= Beginning of Section =

-- ==== Sys2Proof/Machine/RegTable.lean ====
section
/-! DEFINITION. The register tables of every chapter: one row per register (offset in BAR0, repetitions, fields with type and reset), and the
name of every field. Written from the chapters' register tables; reserved bits have no field (R4). A field's list of ranges
says which encodings a write may place in it (R5); an empty list admits all. -/

namespace Sys2Proof.Machine

/-- The field types of the register tables (00, Register tables). -/
inductive FTy where
  | ro | rw | w1c | w1s | wo | roc | sl
  deriving DecidableEq, Repr

/-- A field of a register: its low bit, width, type, reset value and the ranges a write may place in it. -/
structure FieldDef where
  lo : Nat
  w : Nat
  ty : FTy
  reset : Nat
  valid : List (Nat × Nat)
  deriving DecidableEq, Repr

/-- A register: BAR0 offset, two dimensions of repetition (count, stride), and its fields. -/
structure RegDef where
  base : Nat
  n1 : Nat
  s1 : Nat
  n2 : Nat
  s2 : Nat
  fields : List FieldDef
  deriving DecidableEq, Repr

/-- The place of one field: the offset of its register, its low bit and its width. -/
structure Fld where
  off : Nat
  lo : Nat
  w : Nat
  deriving DecidableEq, Repr

/-- Registers of block NID. -/
def regsNid : List RegDef := [
  ⟨0x0, 1, 0x0, 1, 0x0, [⟨0, 4, .ro, 0x0, []⟩, ⟨4, 4, .ro, 0x1, []⟩, ⟨16, 16, .ro, 0xC60, []⟩]⟩,
  ⟨0x10, 1, 0x0, 1, 0x0, [⟨0, 4, .ro, 0x0, []⟩, ⟨4, 1, .ro, 0x0, []⟩, ⟨5, 1, .ro, 0x0, []⟩, ⟨6, 1, .ro, 0x0, []⟩, ⟨8, 16, .ro, 0x0, []⟩]⟩,
  ⟨0x14, 1, 0x0, 1, 0x0, [⟨0, 13, .ro, 0x0, []⟩, ⟨16, 16, .ro, 0x0, []⟩]⟩]

/-- Registers of block TCK. -/
def regsTck : List RegDef := [
  ⟨0x200000, 1, 0x0, 1, 0x0, [⟨0, 32, .ro, 0x0, []⟩]⟩,
  ⟨0x200004, 1, 0x0, 1, 0x0, [⟨0, 32, .ro, 0x0, []⟩]⟩,
  ⟨0x200008, 1, 0x0, 1, 0x0, [⟨0, 16, .ro, 0xFFFF, []⟩]⟩,
  ⟨0x200010, 1, 0x0, 1, 0x0, [⟨0, 6, .ro, 0x0, []⟩, ⟨6, 26, .ro, 0x0, []⟩]⟩,
  ⟨0x200014, 1, 0x0, 1, 0x0, [⟨0, 32, .ro, 0x0, []⟩]⟩,
  ⟨0x200020, 1, 0x0, 1, 0x0, [⟨0, 3, .ro, 0x2, []⟩, ⟨4, 3, .ro, 0x2, []⟩, ⟨8, 1, .ro, 0x0, []⟩]⟩,
  ⟨0x200024, 1, 0x0, 1, 0x0, [⟨0, 32, .ro, 0x0, []⟩]⟩,
  ⟨0x200028, 1, 0x0, 1, 0x0, [⟨0, 32, .ro, 0x0, []⟩]⟩,
  ⟨0x200030, 1, 0x0, 1, 0x0, [⟨0, 3, .ro, 0x0, []⟩, ⟨3, 1, .ro, 0x0, []⟩, ⟨4, 1, .ro, 0x0, []⟩, ⟨5, 5, .ro, 0x1F, []⟩, ⟨10, 5, .ro, 0x1F, []⟩, ⟨16, 13, .ro, 0x0, []⟩, ⟨29, 2, .ro, 0x2, []⟩]⟩,
  ⟨0x200034, 1, 0x0, 1, 0x0, [⟨0, 8, .rw, 0x80, []⟩, ⟨8, 1, .rw, 0x0, []⟩, ⟨9, 1, .rw, 0x1, []⟩]⟩,
  ⟨0x200038, 1, 0x0, 1, 0x0, [⟨0, 16, .rw, 0x190, [(0xA0, 0xFFFF)]⟩]⟩,
  ⟨0x200040, 1, 0x0, 1, 0x0, [⟨0, 11, .rw, 0x10, []⟩, ⟨16, 11, .rw, 0x4, []⟩]⟩,
  ⟨0x200044, 1, 0x0, 1, 0x0, [⟨0, 11, .ro, 0x0, []⟩, ⟨16, 1, .ro, 0x0, []⟩]⟩,
  ⟨0x200048, 1, 0x0, 1, 0x0, [⟨0, 32, .roc, 0x0, []⟩]⟩,
  ⟨0x20004C, 1, 0x0, 1, 0x0, [⟨0, 16, .roc, 0x0, []⟩, ⟨16, 16, .roc, 0x0, []⟩]⟩,
  ⟨0x200050, 1, 0x0, 1, 0x0, [⟨0, 32, .ro, 0x0, []⟩]⟩,
  ⟨0x200058, 1, 0x0, 1, 0x0, [⟨0, 32, .rw, 0x0, []⟩]⟩,
  ⟨0x20005C, 1, 0x0, 1, 0x0, [⟨0, 32, .rw, 0x0, []⟩]⟩]

/-- Registers of block CMD. -/
def regsCmd : List RegDef := [
  ⟨0x100000, 1, 0x0, 1, 0x0, [⟨0, 9, .ro, 0x100, []⟩, ⟨9, 9, .ro, 0x100, []⟩, ⟨18, 4, .ro, 0x0, []⟩, ⟨22, 1, .ro, 0x1, []⟩]⟩,
  ⟨0x100010, 1, 0x0, 1, 0x0, [⟨12, 20, .rw, 0x0, []⟩]⟩,
  ⟨0x100014, 1, 0x0, 1, 0x0, [⟨0, 32, .rw, 0x0, []⟩]⟩,
  ⟨0x100018, 1, 0x0, 1, 0x0, [⟨12, 20, .rw, 0x0, []⟩]⟩,
  ⟨0x10001C, 1, 0x0, 1, 0x0, [⟨0, 32, .rw, 0x0, []⟩]⟩,
  ⟨0x100020, 1, 0x0, 1, 0x0, [⟨0, 4, .rw, 0x6, [(0x0, 0x0), (0x4, 0xF)]⟩, ⟨4, 4, .rw, 0x6, [(0x0, 0x0), (0x4, 0xF)]⟩, ⟨8, 1, .rw, 0x0, []⟩, ⟨16, 11, .rw, 0x0, []⟩]⟩,
  ⟨0x100024, 1, 0x0, 1, 0x0, [⟨0, 1, .ro, 0x0, []⟩, ⟨1, 1, .ro, 0x0, []⟩, ⟨2, 1, .ro, 0x0, []⟩]⟩,
  ⟨0x100030, 1, 0x0, 1, 0x0, [⟨0, 16, .rw, 0x1000, [(0x10, 0xFFFF)]⟩, ⟨16, 16, .rw, 0x8, [(0x2, 0xFFFF)]⟩]⟩,
  ⟨0x100040, 1, 0x0, 1, 0x0, [⟨0, 16, .roc, 0x0, []⟩, ⟨16, 16, .roc, 0x0, []⟩]⟩,
  ⟨0x100044, 1, 0x0, 1, 0x0, [⟨0, 16, .roc, 0x0, []⟩, ⟨16, 16, .roc, 0x0, []⟩]⟩,
  ⟨0x100048, 1, 0x0, 1, 0x0, [⟨0, 32, .roc, 0x0, []⟩]⟩,
  ⟨0x10004C, 1, 0x0, 1, 0x0, [⟨0, 16, .roc, 0x0, []⟩, ⟨16, 16, .roc, 0x0, []⟩]⟩,
  ⟨0x100050, 1, 0x0, 1, 0x0, [⟨0, 32, .roc, 0x0, []⟩]⟩,
  ⟨0x104000, 256, 0x10, 1, 0x0, [⟨0, 32, .ro, 0x0, []⟩]⟩,
  ⟨0x104004, 256, 0x10, 1, 0x0, [⟨0, 32, .ro, 0x0, []⟩]⟩,
  ⟨0x104008, 256, 0x10, 1, 0x0, [⟨0, 32, .ro, 0x0, []⟩]⟩,
  ⟨0x10400C, 256, 0x10, 1, 0x0, [⟨0, 17, .ro, 0x0, []⟩, ⟨17, 1, .ro, 0x0, []⟩, ⟨18, 1, .ro, 0x0, []⟩]⟩,
  ⟨0x108000, 256, 0x8, 1, 0x0, [⟨0, 32, .wo, 0x0, []⟩]⟩,
  ⟨0x108004, 256, 0x8, 1, 0x0, [⟨0, 32, .wo, 0x0, []⟩]⟩,
  ⟨0x109000, 256, 0x4, 1, 0x0, [⟨0, 8, .rw, 0x1, [(0x1, 0xFF)]⟩, ⟨8, 8, .rw, 0x0, []⟩, ⟨16, 1, .rw, 0x0, []⟩]⟩]

/-- Registers of block ATT. -/
def regsAtt : List RegDef := [
  ⟨0x300000, 32, 0x10000, 1, 0x0, [⟨0, 1, .ro, 0x1, []⟩, ⟨1, 1, .ro, 0x0, []⟩, ⟨2, 2, .ro, 0x0, []⟩, ⟨4, 1, .ro, 0x0, []⟩, ⟨16, 16, .ro, 0x0, []⟩]⟩,
  ⟨0x300004, 32, 0x10000, 1, 0x0, [⟨0, 1, .rw, 0x1, []⟩, ⟨1, 1, .rw, 0x0, []⟩]⟩,
  ⟨0x300008, 32, 0x10000, 1, 0x0, [⟨0, 8, .ro, 0x1, []⟩]⟩,
  ⟨0x300010, 32, 0x10000, 1, 0x0, [⟨0, 32, .roc, 0x0, []⟩]⟩,
  ⟨0x300014, 32, 0x10000, 1, 0x0, [⟨0, 32, .roc, 0x0, []⟩]⟩,
  ⟨0x300018, 32, 0x10000, 1, 0x0, [⟨0, 32, .roc, 0x0, []⟩]⟩,
  ⟨0x30001C, 32, 0x10000, 1, 0x0, [⟨0, 32, .roc, 0x0, []⟩]⟩,
  ⟨0x300020, 32, 0x10000, 1, 0x0, [⟨0, 32, .roc, 0x0, []⟩]⟩,
  ⟨0x300024, 32, 0x10000, 1, 0x0, [⟨0, 32, .roc, 0x0, []⟩]⟩,
  ⟨0x300028, 32, 0x10000, 1, 0x0, [⟨0, 32, .roc, 0x0, []⟩]⟩,
  ⟨0x30002C, 32, 0x10000, 1, 0x0, [⟨0, 16, .roc, 0x0, []⟩, ⟨16, 16, .roc, 0x0, []⟩]⟩,
  ⟨0x308000, 4, 0x80000, 1, 0x0, [⟨0, 13, .ro, 0x0, []⟩, ⟨16, 13, .roc, 0x0, []⟩]⟩,
  ⟨0x308004, 4, 0x80000, 1, 0x0, [⟨0, 8, .rw, 0x8, []⟩]⟩,
  ⟨0x308008, 4, 0x80000, 1, 0x0, [⟨0, 32, .roc, 0x0, []⟩]⟩,
  ⟨0x30800C, 4, 0x80000, 1, 0x0, [⟨0, 32, .roc, 0x0, []⟩]⟩,
  ⟨0x300030, 32, 0x10000, 1, 0x0, [⟨0, 32, .roc, 0x0, []⟩]⟩,
  ⟨0x300040, 32, 0x10000, 1, 0x0, [⟨0, 8, .ro, 0x0, []⟩, ⟨8, 8, .ro, 0x0, []⟩, ⟨16, 16, .roc, 0x0, []⟩]⟩,
  ⟨0x300044, 32, 0x10000, 1, 0x0, [⟨0, 12, .rw, 0x0, []⟩, ⟨12, 3, .rw, 0x0, []⟩]⟩,
  ⟨0x300048, 32, 0x10000, 1, 0x0, [⟨0, 32, .ro, 0x0, []⟩]⟩,
  ⟨0x30C000, 1, 0x0, 1, 0x0, [⟨0, 32, .ro, 0x0, []⟩]⟩,
  ⟨0x30C004, 1, 0x0, 1, 0x0, [⟨0, 26, .ro, 0x0, []⟩]⟩,
  ⟨0x30C008, 1, 0x0, 1, 0x0, [⟨0, 16, .rw, 0x40, []⟩, ⟨16, 8, .rw, 0x0, []⟩]⟩,
  ⟨0x30C100, 16, 0x10, 1, 0x0, [⟨0, 32, .ro, 0x0, []⟩]⟩,
  ⟨0x30C104, 16, 0x10, 1, 0x0, [⟨0, 32, .ro, 0x0, []⟩]⟩,
  ⟨0x30C108, 16, 0x10, 1, 0x0, [⟨0, 32, .ro, 0x0, []⟩]⟩]

/-- Registers of block CFL. -/
def regsCfl : List RegDef := [
  ⟨0x500000, 1, 0x0, 1, 0x0, [⟨0, 8, .rw, 0x20, []⟩, ⟨8, 1, .rw, 0x0, []⟩, ⟨9, 1, .rw, 0x1, []⟩]⟩,
  ⟨0x500004, 1, 0x0, 1, 0x0, [⟨0, 21, .ro, 0x100000, []⟩]⟩,
  ⟨0x500008, 1, 0x0, 1, 0x0, [⟨20, 12, .rw, 0x0, []⟩]⟩,
  ⟨0x50000C, 1, 0x0, 1, 0x0, [⟨0, 32, .rw, 0x0, []⟩]⟩,
  ⟨0x500010, 1, 0x0, 1, 0x0, [⟨0, 16, .rw, 0x0, []⟩]⟩,
  ⟨0x500014, 1, 0x0, 1, 0x0, [⟨0, 20, .ro, 0x0, []⟩]⟩,
  ⟨0x500020, 1, 0x0, 1, 0x0, [⟨0, 32, .roc, 0x0, []⟩]⟩,
  ⟨0x500024, 1, 0x0, 1, 0x0, [⟨0, 21, .roc, 0x0, []⟩]⟩,
  ⟨0x500028, 1, 0x0, 1, 0x0, [⟨0, 32, .roc, 0x0, []⟩]⟩,
  ⟨0x50002C, 1, 0x0, 1, 0x0, [⟨0, 32, .roc, 0x0, []⟩]⟩,
  ⟨0x500030, 1, 0x0, 1, 0x0, [⟨0, 16, .roc, 0x0, []⟩, ⟨16, 16, .roc, 0x0, []⟩]⟩,
  ⟨0x500034, 1, 0x0, 1, 0x0, [⟨0, 16, .roc, 0x0, []⟩, ⟨16, 16, .roc, 0x0, []⟩]⟩,
  ⟨0x500038, 1, 0x0, 1, 0x0, [⟨0, 32, .roc, 0x0, []⟩]⟩,
  ⟨0x50003C, 1, 0x0, 1, 0x0, [⟨0, 16, .roc, 0x0, []⟩, ⟨16, 16, .roc, 0x0, []⟩]⟩,
  ⟨0x500040, 1, 0x0, 1, 0x0, [⟨0, 32, .roc, 0x0, []⟩]⟩]

/-- Registers of block BSU. -/
def regsBsu : List RegDef := [
  ⟨0x600000, 8, 0x20000, 128, 0x200, [⟨0, 1, .ro, 0x1, []⟩, ⟨1, 1, .ro, 0x0, []⟩, ⟨2, 1, .ro, 0x0, []⟩, ⟨3, 1, .ro, 0x0, []⟩, ⟨4, 1, .ro, 0x0, []⟩, ⟨5, 7, .ro, 0x0, []⟩, ⟨12, 4, .ro, 0x0, []⟩, ⟨16, 16, .ro, 0x0, []⟩]⟩,
  ⟨0x600004, 8, 0x20000, 128, 0x200, [⟨0, 10, .ro, 0x0, []⟩, ⟨10, 22, .ro, 0x0, []⟩]⟩,
  ⟨0x600008, 8, 0x20000, 128, 0x200, [⟨0, 16, .ro, 0x0, []⟩, ⟨16, 16, .ro, 0x0, []⟩]⟩,
  ⟨0x600010, 8, 0x20000, 128, 0x200, [⟨0, 32, .roc, 0x0, []⟩]⟩,
  ⟨0x600014, 8, 0x20000, 128, 0x200, [⟨0, 32, .roc, 0x0, []⟩]⟩,
  ⟨0x600018, 8, 0x20000, 128, 0x200, [⟨0, 16, .roc, 0x0, []⟩, ⟨16, 16, .roc, 0x0, []⟩]⟩,
  ⟨0x60001C, 8, 0x20000, 128, 0x200, [⟨0, 32, .roc, 0x0, []⟩]⟩,
  ⟨0x600020, 8, 0x20000, 128, 0x200, [⟨0, 32, .roc, 0x0, []⟩]⟩,
  ⟨0x600024, 8, 0x20000, 128, 0x200, [⟨0, 32, .roc, 0x0, []⟩]⟩,
  ⟨0x600028, 8, 0x20000, 128, 0x200, [⟨0, 16, .roc, 0x0, []⟩, ⟨16, 16, .roc, 0x0, []⟩]⟩,
  ⟨0x60002C, 8, 0x20000, 128, 0x200, [⟨0, 32, .roc, 0x0, []⟩]⟩,
  ⟨0x610000, 8, 0x20000, 1, 0x0, [⟨0, 25, .ro, 0x0, []⟩]⟩,
  ⟨0x610004, 8, 0x20000, 1, 0x0, [⟨0, 7, .rw, 0x0, []⟩, ⟨8, 4, .rw, 0x0, []⟩, ⟨12, 4, .rw, 0x0, [(0x0, 0xB)]⟩]⟩,
  ⟨0x610008, 8, 0x20000, 1, 0x0, [⟨0, 32, .ro, 0x0, []⟩]⟩]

= End of Section =

Once you find the line containing "its width. -/", stop: reproduce exactly that line and every line of the data before it, and nothing else.

RESULT OF THIS EXERCISE
-- ==== Sys2Proof/Machine/RegTable.lean ====
section
/-! DEFINITION. The register tables of every chapter: one row per register (offset in BAR0, repetitions, fields with type and reset), and the
name of every field. Written from the chapters' register tables; reserved bits have no field (R4). A field's list of ranges
says which encodings a write may place in it (R5); an empty list admits all. -/

namespace Sys2Proof.Machine

/-- The field types of the register tables (00, Register tables). -/
inductive FTy where
  | ro | rw | w1c | w1s | wo | roc | sl
  deriving DecidableEq, Repr

/-- A field of a register: its low bit, width, type, reset value and the ranges a write may place in it. -/
structure FieldDef where
  lo : Nat
  w : Nat
  ty : FTy
  reset : Nat
  valid : List (Nat × Nat)
  deriving DecidableEq, Repr

/-- A register: BAR0 offset, two dimensions of repetition (count, stride), and its fields. -/
structure RegDef where
  base : Nat
  n1 : Nat
  s1 : Nat
  n2 : Nat
  s2 : Nat
  fields : List FieldDef
  deriving DecidableEq, Repr

/-- The place of one field: the offset of its register, its low bit and its width. -/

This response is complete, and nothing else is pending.